4.3. Globule Size, Polydispersity Index (PDI), and Zeta Potential Analysis

Globule size is a crucial parameter that is of very high importance when formulating a nanoemulsion. Table 3 indicates that the globule size of all the prepared formulations ranges between 93.42 and 236 nm. The smaller globule size indicates that the formulation is more stable.

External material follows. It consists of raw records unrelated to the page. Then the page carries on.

-- ==== Sys2Proof/Machine/Time.lean ====
section
/-! DEFINITION. Time: the counter of R405, its discipline by IEEE 1588 (R406), steps and holdover (R407). -/

namespace Sys2Proof.Machine

/-- TIME_STATE: 0 not disciplined, 1 locking, 2 locked, 3 holdover (R417). -/
def rTimeState : Nat := key 0x1030 2
def rOffsetNs : Nat := key 0x1030 3
def rStepLimit : Nat := key 0x1030 9
def rTimeSteps : Nat := key 0x1030 0xA

/-- The nominal INCR of R405. -/
def incrNominal : Nat := 0x6AAAAAAB

/-- INCR slewed by at most ±500 ppm (R407); within that bound the slew is a free value (log 22). -/
def slewed (n : Nat) : Nat :=
  let d := incrNominal * 500 / 1000000
  incrNominal - d + Config.freeNat 64 n % (2 * d + 1)

/-- A 32-bit signed value, saturating (OFFSET_NS). -/
def sat32 (x : Int) : Nat := unsigned 32 (max (-(2 ^ 31 : Int)) (min (2 ^ 31 - 1) x))

/-- A new offset once a Sync and the path delay are known: OFFSET_NS, TIME_STATE and, while locked, INCR (R407). -/
def State.measured (s : State) : State :=
  if s.clock.syncKnown && s.clock.delayKnown then
    let off : Int := (s.clock.t2 : Int) - s.clock.t1 - s.clock.delay
    let st := s.reg rTimeState
    let s := { s with clock := { s.clock with offset := off } }
    let s := s.setReg rOffsetNs (sat32 off)
    if !s.clock.locked then s.setReg rTimeState 1
    else if st = 3 ∨ st = 2 then
      { s.setReg rTimeState 2 with clock := { s.clock with incr := slewed s.drawn }, free := s.free + 1 }
    else s
  else s

/-- Send the delay request of the mechanism selected (R406). -/
def State.delayRequest (s : State) : State :=
  let q := (s.clock.reqSeq + 1) % 2 ^ 16
  let s := { s with clock := { s.clock with reqAt := s.now, reqSeq := q } }
  s.emit (.ptp (if s.reg (key 0x1030 8) = 1 then "Delay_Req" else "Pdelay_Req") q)

/-- A Sync whose origin time is known: origin plus correction, and the receive time. -/
def State.synced (s : State) (t1 t2 : Nat) : State :=
  let s := { s with clock := { s.clock with t1 := t1, t2 := t2, syncKnown := true, syncWait := false } }
  s.measured.delayRequest

/-- Whether a PTP message is for this clock: its domain is PTP_DOMAIN (R406). -/
def State.ptpMine (s : State) (domain : Byte) : Bool := domain.toNat = s.reg (key 0x1030 6)

/-- A time plus a signed correction, in ns. -/
def corrected (t c : W64) : Nat := (t.toNat + signed 64 c.toNat).toNat

/-- PTP_SYNC (R406): one-step carries its origin time; two-step waits for its Follow_Up. -/
def execPtpSync (domain : Byte) (twoStep : Bool) (seq : BitVec 16) (origin correction : W64) (s : State) : Res :=
  .next (
    if s.ptpMine domain then
      if twoStep then
        { s with clock := { s.clock with syncSeq := seq.toNat, syncAt := s.now, syncWait := true } }
      else s.synced (corrected origin correction) s.now
    else s)

/-- PTP_FOLLOW_UP (R406): the origin time of the two-step Sync of the same number. -/
def execPtpFollowUp (domain : Byte) (seq : BitVec 16) (origin correction : W64) (s : State) : Res :=
  .next (
    if s.ptpMine domain && s.clock.syncWait && s.clock.syncSeq == seq.toNat then
      s.synced (corrected origin correction) s.clock.syncAt
    else s)

/-- PTP_DELAY_RESP (R406): mean path delay ((t2 − t1) + (t4 − t3)) ÷ 2 of the end-to-end mechanism. -/
def execPtpDelayResp (domain : Byte) (seq : BitVec 16) (receive correction : W64) (s : State) : Res :=
  .next (
    if s.ptpMine domain && s.reg (key 0x1030 8) == 1 && s.clock.reqSeq == seq.toNat && s.clock.syncKnown then
      let t4 : Int := (receive.toNat : Int) - signed 64 correction.toNat
      let d := (((s.clock.t2 : Int) - s.clock.t1) + (t4 - s.clock.reqAt)) / 2
      State.measured { s with clock := { s.clock with delay := d.toNat, delayKnown := true } }
    else s)

/-- PTP_PDELAY_RESP (R406): peer delay ((t4 − t1) − (t3 − t2)) ÷ 2 of the peer-to-peer mechanism. -/
def execPtpPdelayResp (domain : Byte) (seq : BitVec 16) (receive transmit : W64) (s : State) : Res :=
  .next (
    if s.ptpMine domain && s.reg (key 0x1030 8) == 2 && s.clock.reqSeq == seq.toNat then
      let d := (((s.now : Int) - s.clock.reqAt) - ((transmit.toNat : Int) - receive.toNat)) / 2
      State.measured { s with clock := { s.clock with delay := d.toNat, delayKnown := true } }
    else s)

/-- PTP_ANNOUNCE (R406): the grandmaster and UTC_OFFSET, which never alters the counter. -/
def execPtpAnnounce (domain : Byte) (grandmaster : W64) (utc : BitVec 16) (s : State) : Res :=
  .next (
    if s.ptpMine domain then (s.setReg (key 0x1030 4) grandmaster.toNat).setReg (key 0x1030 5) utc.toNat else s)

/-- PTP_MANAGEMENT (R406): answered with NOT_SUPPORTED. -/
def execPtpManagement (domain : Byte) (seq : BitVec 16) (s : State) : Res :=
  .next (if s.ptpMine domain then s.emit (.ptp "NOT_SUPPORTED" seq.toNat) else s)

/-- ANNOUNCE_TIMEOUT (R407): TIME_STATE reads 3, and INCR keeps its last value. -/
def execAnnounceTimeout (s : State) : Res := .next (s.setReg rTimeState 3)

/-- TIME_STEP (R407): on the first lock the counter is stepped forward to TAI; locked and behind by more than STEP_LIMIT it
is stepped forward with event 0x0104; ahead it is only slewed. -/
def execTimeStep (s : State) : Res :=
  let behind := (-s.clock.offset).toNat
  let stepped : State :=
    { s with clock := { s.clock with tai := s.clock.tai + behind * 2 ^ 32, offset := max s.clock.offset 0, locked := true } }
  .next (
    if s.reg rTimeState = 1 ∧ s.clock.locked = false then stepped.setReg rTimeState 2
    else if s.reg rTimeState = 2 ∧ behind > s.reg rStepLimit then
      (stepped.bump rTimeSteps 1).raise 0x0104 none
    else s)

/-- One band cycle (R181, R405): every copy of the counter adds INCR, and the frame counters count modulo 256.  While SYS_REFCLK
fails the milliner keeps the counter on its crystal, in steps of 40 ns, 96 band cycles (R407, R412). -/
def State.tick (s : State) : State :=
  let c := s.clock
  let add := if s.mill.refFault then (if (c.cycles + 1) % 96 = 0 then 40 * 2 ^ 32 else 0) else c.incr
  { s with clock := { c with tai := c.tai + add, frame := (c.frame + 1) % 256, cycles := c.cycles + 1 } }

end Sys2Proof.Machine
end

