-- ==== Sys2Proof/Machine/Streams.lean ====
section
/-! DEFINITION. Streams (R128–R149): the transfers of an item, their issue, arbitration, arrival and settling, the drain-rate
windows and the queue monitors; and transactions at their source (R193–R199). -/

namespace Sys2Proof.Machine

/-! ### The transfers of an item (R133) -/

/-- Cut a contiguous span at 4,096-byte boundaries of its address: (address, byte of the item, count). -/
def cut4k : Nat → Nat → Nat → Nat → List (Nat × Nat × Nat)
  | 0, _, _, _ => []
  | n + 1, addr, off, len =>
    if len = 0 then [] else
    let k := min len (4096 - addr % 4096)
    (addr, off, k) :: cut4k n (addr + k) (off + k) (len - k)

/-- The transfers of one contiguous span: requests of at most 16 MiB, each cut at 4,096-byte boundaries. -/
def cutSpan (addr off len : Nat) : List (Nat × Nat × Nat) :=
  (List.range (cdiv len (2 ^ 24))).flatMap (fun i =>
    let k := min (2 ^ 24) (len - i * 2 ^ 24)
    cut4k (k / 4096 + 2) (addr + i * 2 ^ 24) (off + i * 2 ^ 24) k)

/-- The spans of a packed item that rows [r, r + n) take: the element rows, and the scale rows of an MX item (R79). -/
def rowSpans (f : Fmt) (rows cols : Nat) (along : Bool) (r n : Nat) : List (Nat × Nat) :=
  let rb := rowBytes f cols
  let n := min n (rows - r)
  let sh := scaleShape rows cols along
  let off := scaleOffset f rows cols 0
  (r * rb, n * rb) ::
    (if fmtMx f then
      (if along then [(off + r * sh.2, n * sh.2)] else [(off + r / 32 * sh.2, (cdiv (r + n) 32 - r / 32) * sh.2)])
    else [])

/-- Where a span of a packed item lies in a region of a row pitch: contiguous pieces (address, byte of the item, count).  The
element rows that it touches follow the pitch, and the scale array of an MX item stands packed behind them (R79, R104). -/
def regionPieces (f : Fmt) (rows cols pitch base : Nat) (span : Nat × Nat) : List (Nat × Nat × Nat) :=
  let rb := rowBytes f cols
  if pitch = 0 ∨ pitch = rb then [(base + span.1, span.1, span.2)] else
  let stop := min (span.1 + span.2) (rows * rb)
  let els := (List.range (cdiv stop rb - span.1 / rb)).map (fun i =>
    let r := span.1 / rb + i
    let lo := max span.1 (r * rb)
    (base + r * pitch + (lo - r * rb), lo, min stop (r * rb + rb) - lo))
  let off := scaleOffset f rows cols 0
  let lo := max span.1 off
  els ++ (if fmtMx f then [(base + scaleOffset f rows cols pitch + (lo - off), lo, span.1 + span.2 - lo)] else [])

/-- The transfers of some spans of `n` items of a slot, bound at an address with a row pitch (R77, R104, R133); with
a pitch, the next item begins at the byte after the last row's data (log 105). -/
def movesOf (x : Nat) (along : Bool) (n base pitch : Nat) (spans : List (Nat × Nat)) : List (Nat × Nat × Nat) :=
  let f := sFmt x
  let rows := sRows x
  let cols := sCols x
  let size := itemSpan f rows cols 0 along
  let step := itemSpan f rows cols pitch along
  (List.range n).flatMap (fun i => (spans.flatMap (fun sp => regionPieces f rows cols pitch (base + i * step) sp)).flatMap
    (fun e => cutSpan e.1 (i * size + e.2.1) e.2.2))

/-! ### Streams in the state -/

/-- The command's streams, ends and parts through a reference. -/
def Cmd.stream (c : Cmd) (id die : Nat) : Option Stream := c.streams.find? (fun x => x.id == id && x.die == die)
def Cmd.modStream (c : Cmd) (id die : Nat) (g : Stream → Stream) : Cmd :=
  { c with streams := updWhere (fun x => x.id == id && x.die == die) g c.streams }
def Cmd.finish (c : Cmd) (id : Nat) : Option End := c.ends.find? (fun x => x.id == id)
def Cmd.modEnd (c : Cmd) (id : Nat) (g : End → End) : Cmd := { c with ends := updWhere (fun x => x.id == id) g c.ends }
def Cmd.modPart (c : Cmd) (die : Nat) (g : Part → Part) : Cmd :=
  { c with parts := updWhere (fun x => x.die == die) g c.parts }

/-- A failure of the part on a die, and the queue of its end when it is the first (R6, R108 ERR_QID); a command whose one
part runs on no die takes it there (R102). -/
def Cmd.fail (c : Cmd) (die code qid : Nat) : Cmd :=
  let die := if c.parts.any (fun x => x.die == die) then die else 63
  let c := c.modPart die (fun x => { x with fails := x.fails ++ [code] })
  if c.errQid = 0x3FF then { c with errQid := qid } else c

/-- Transfers wholly popped, in order: their granules are free (R131, R135). -/
def poppedMoves : List (Nat × Nat × Nat) → Nat → Nat
  | [], _ => 0
  | m :: rest, n => if m.2.2 ≤ n ∧ 0 < m.2.2 then poppedMoves rest (n - m.2.2) + 1 else 0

A recent study had stated that nanoemulsions with an average globule size of 200 nm showed a much larger rate as well as extent of drug absorption as compared to the average globule size of 700 nm via the olfactory pathway.34 Further, Dv (intensity-weighted distribution of particles) or Dz (volume-weighted distribution of particles) mentioned in the Table 3 after size analysis of nanoemulsion F2 is shown in Figure 3.

Table 3. Globule Size, Polydispersity Index (PDI), and Zeta Potential of Prepared Formulations.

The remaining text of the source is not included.